Алва Скаррет вызвал Доминику Франком и поручил ей обследовать условия жизни в трущобах. Доминика только что вернулась из Бьяррица, где она провела все лето. Она была одной из любимых служащих Скаррета, и он не ограничивал её отпуск по двум причинам, во-первых, он был при встречах с ней не в своей тарелке и не смог бы ей отказать, и, во-вторых, он знал, что она может оставить свою работу, когда ей заблагорассудится.
Доминика поселилась в трущобах на две недели. В её комнате не было окон, и свет падал через люк на потолке. Ей надо было взбираться на пятый этаж. В доме не было даже воды.

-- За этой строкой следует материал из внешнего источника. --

-- ==== Sys2Proof/Machine/State.lean ====
section
/-! DEFINITION. The state of the K48.

Every dictionary object's value (settings, statuses and counters that software reads whole) lives in ONE sparse store,
`Live.store`, keyed by index, subindex and instance; an unlisted cell reads as the object's default, which is its value at
reset (the catalogue gives it).  What is not a dictionary value (queues, frames, buffers, rings, records in progress) lives
in the structures below.  All of it is plain data. -/

namespace Sys2Proof.Machine

open Sys2Proof

/-! ## The beat (01_beat.md) -/

/-- What an uplink's Announce messages last said (R51, R52): the dataset that the best master clock algorithm compares. -/
structure Announce where
  priority1 : Nat := 255
  clockClass : Nat := 255
  accuracy : Nat := 255
  variance : Nat := 65535
  priority2 : Nat := 255
  /-- Identity of the grandmaster, and of the clock that sent the message. -/
  identity : Nat := 0
  sender : Nat := 0
  stepsRemoved : Nat := 0
  /-- timeSource of the dataset. -/
  timeSource : Nat := 0xA0
  /-- Count of beats at the last Announce. -/
  last : Nat := 0
deriving DecidableEq, Repr, Inhabited

/-- The beat and the time unit (R25 to R59). -/
structure Beat where
  /-- BEAT_NUMBER of the current beat (R26). -/
  number : Nat := 0
  /-- ELAPSED_BEATS (R29). -/
  elapsed : Nat := 0
  /-- Beats that occurred so far, a count of the model's own that no strobe and no new run clears: every duration is measured on it (R30, R35). -/
  ticks : Nat := 0
  /-- The fields of BEAT_STATE (R54). -/
  locked : Bool := false
  freeRun : Bool := true
  holdover : Bool := false
  slewing : Bool := false
  overrunSeen : Bool := false
  stepped : Bool := false
  /-- PTP time at the start of the current beat, in half nanoseconds (R31, R39). -/
  halfNs : Nat := 0
  /-- BEAT_LAST_CYCLES: engine cycles of the previous beat. -/
  lastCycles : Nat := 0
  /-- The slew gap left, in sixteenths of a beat (R39). -/
  slewUnits : Nat := 0
  /-- ARM_ORIGIN has armed the strobe (R32, R33). -/
  strobeArmed : Bool := false
  /-- The strobe was taken at the boundary that began this beat; the beat ends at the strobe instant (R32). -/
  strobeTaken : Bool := false
  /-- The beat is the alignment beat of a lock decision (R38). -/
  aligning : Bool := false
  /-- Consecutive Sync messages with the offset within the lock threshold, and beyond the unlock threshold (R36). -/
  goodSyncs : Nat := 0
  badSyncs : Nat := 0
  /-- Count of beats at the last Sync (R36). -/
  lastSync : Nat := 0
  /-- The offsets of the last 64 Sync messages, newest first: the averaged frequency of holdover (R37). -/
  offsets : List Int := []
  /-- Whether the PTP instance runs (R59). -/
  ptpRunning : Bool := false
  /-- What each candidate uplink's Announce messages said, by uplink (R52). -/
  announces : Tbl (Option Announce) := []
  /-- Sync and Announce messages sent on master ports: how many of each, the beat count of the last of each, and the
  dataset last announced (R51). -/
  syncsSent : Nat := 0
  announcesSent : Nat := 0
  lastSyncSent : Option Nat := none
  lastAnnounceSent : Option Nat := none
  announced : Option Announce := none
  /-- Delay messages answered (R49). -/
  delaysAnswered : Nat := 0
  /-- The ports on which the last Sync or Announce went, and those of them on which a Follow_Up followed, as sets (R49). -/
  sentOn : Nat := 0
  followedUp : Nat := 0
  /-- The hardware timestamps of the last PTP event message received, with its port, and sent: TIME64, 8 ns (R50). -/
  stampIn : Option (Nat × Nat) := none
  stampOut : Option Nat := none
  /-- Where the numbering jumped: the count of beats at the first beat after, and the number of the beat before; oldest first.
  The model's own: the number of an ingress beat past (R43). -/
  jumps : List (Nat × Nat) := []
deriving DecidableEq, Repr, Inhabited

/-! ## The dictionary and its paths (02_dictionary.md, 03_dictionary_wire.md) -/

/-- A write that waits for its commit beat (R75 to R80). -/
structure PendingWrite where
  /-- Rank of the master (R71). -/
  rank : Nat
  /-- Operation: 1 WRITE, 2 WRITE_AT_BEAT, 3 COMMAND, 5 a completed segmented write (R96). -/
  op : Nat
  reqId : Nat
  index : Nat
  sub : Nat
  /-- The instance that a PER_TN or PER_MASTER object reaches (R72, R185). -/
  inst : Nat := 0
  /-- Subindexes and values of the fields carried. -/
  fields : List (Nat × Nat)
  /-- Count of beats at its arrival. -/
  arrival : Nat
  /-- Order of arrival over all masters. -/
  order : Nat
  /-- Responses cached when it arrived (R85). -/
  seen : Nat := 0
  /-- The named beat of a write-at-beat (R64). -/
  target : Option Nat := none
  /-- Carried from an earlier phase (R77). -/
  carried : Bool := false
  /-- SEG_NO of the last segment of a segmented write (R102). -/
  segNo : Nat := 0
  /-- LC_CHALLENGE at arrival, and the value before it (R142). -/
  challenge : Nat × Nat := (0, 0)
deriving DecidableEq, Repr, Inhabited

/-- A response towards a master (R79, R96). -/
structure Response where
  rank : Nat
  op : Nat
  reqId : Nat
  index : Nat
  sub : Nat
  status : Nat
  payload : List Byte := []
deriving DecidableEq, Repr, Inhabited

/-- A cached response (R84). -/
structure CacheEntry where
  op : Nat
  reqId : Nat
  index : Nat
  sub : Nat
  code : Nat
  payload : List Byte := []
  /-- Count of beats of the response's beat. -/
  at_ : Nat := 0
  /-- How many responses were cached before it. -/
  serial : Nat := 0
deriving DecidableEq, Repr, Inhabited

/-- An open segmented transfer (R99 to R104). -/
structure Transfer where
  reqId : Nat
  index : Nat
  sub : Nat
  inst : Nat := 0
  read : Bool := false
  /-- Length of the value, and data bytes in a segment. -/
  total : Nat
  size : Nat
  target : Option Nat := none
  /-- The captured value of a read, or what a write has collected. -/
  data : List Byte := []
  /-- The next SEG_NO. -/
  next : Nat := 0
  /-- Count of beats at the last segment. -/
  last : Nat := 0
  /-- The last segment of a read has been served: only its repeat is still answered. -/
  done : Bool := false
deriving DecidableEq, Repr, Inhabited

/-- An entry of the clamp journal (R70). -/
structure ClampEntry where
  beat : Nat
  rank : Nat
  tenancy : Nat
  reqId : Nat
  index : Nat
  sub : Nat
  status : Nat
  mask : Nat
deriving DecidableEq, Repr, Inhabited

/-- The dictionary server. -/
structure Dict where
  /-- The commit queue (R80). -/
  queue : List PendingWrite := []
  /-- Order number of the next arrival. -/
  arrivals : Nat := 0
  /-- Cached responses by rank, oldest first, at most 64 each (R84), and how many responses have been cached. -/
  cache : Tbl (List CacheEntry) := []
  cached : Nat := 0
  /-- Open transfers by rank (R99). -/
  transfers : Tbl (Option Transfer) := []
  /-- The clamp journal, oldest first, at most 256; a wiped entry is `none` and reads all zero (R70, R87). -/
  journal : List (Option ClampEntry) := []
  /-- CLAMP_TOTAL as TN0 masters read it, and as those of TN1 to TN7 do (R87). -/
  clampTotal : Tbl Nat := []
  /-- Responses made in this step and not yet handed to their paths (empty between steps). -/
  outbox : List Response := []
  /-- The firmware's last response. -/
  firmware : Option Response := none
  /-- Notification sequence of each master, by rank (R98). -/
  notifySeq : Tbl Nat := []
deriving DecidableEq, Repr, Inhabited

Доминика сама готовила себе пищу в одной кухне вместе с многодетной семьей этажом ниже. Вечерами она посещала соседей и сидела с ними на ступеньках лестницы. Она ходила с местными девушками в самые дешевые кинотеатры. Она носила старые кофты и юбки. Её необычайная хрупкость наводила всех на мысль, что она голодает. Соседи были уверены, что у неё туберкулез. Но двигалась она с такой же уверенной грацией, как будто находилась в гостиной у Халькомбов. Она сама мыла пол у себя в комнате, чистила картошку, купалась в корыте. Ей никогда раньше не приходилось этого делать, но она делала это так, как будто жила здесь всю свою жизнь. Она была очень деловой и энергичной, что никак не гармонировало с её внешностью.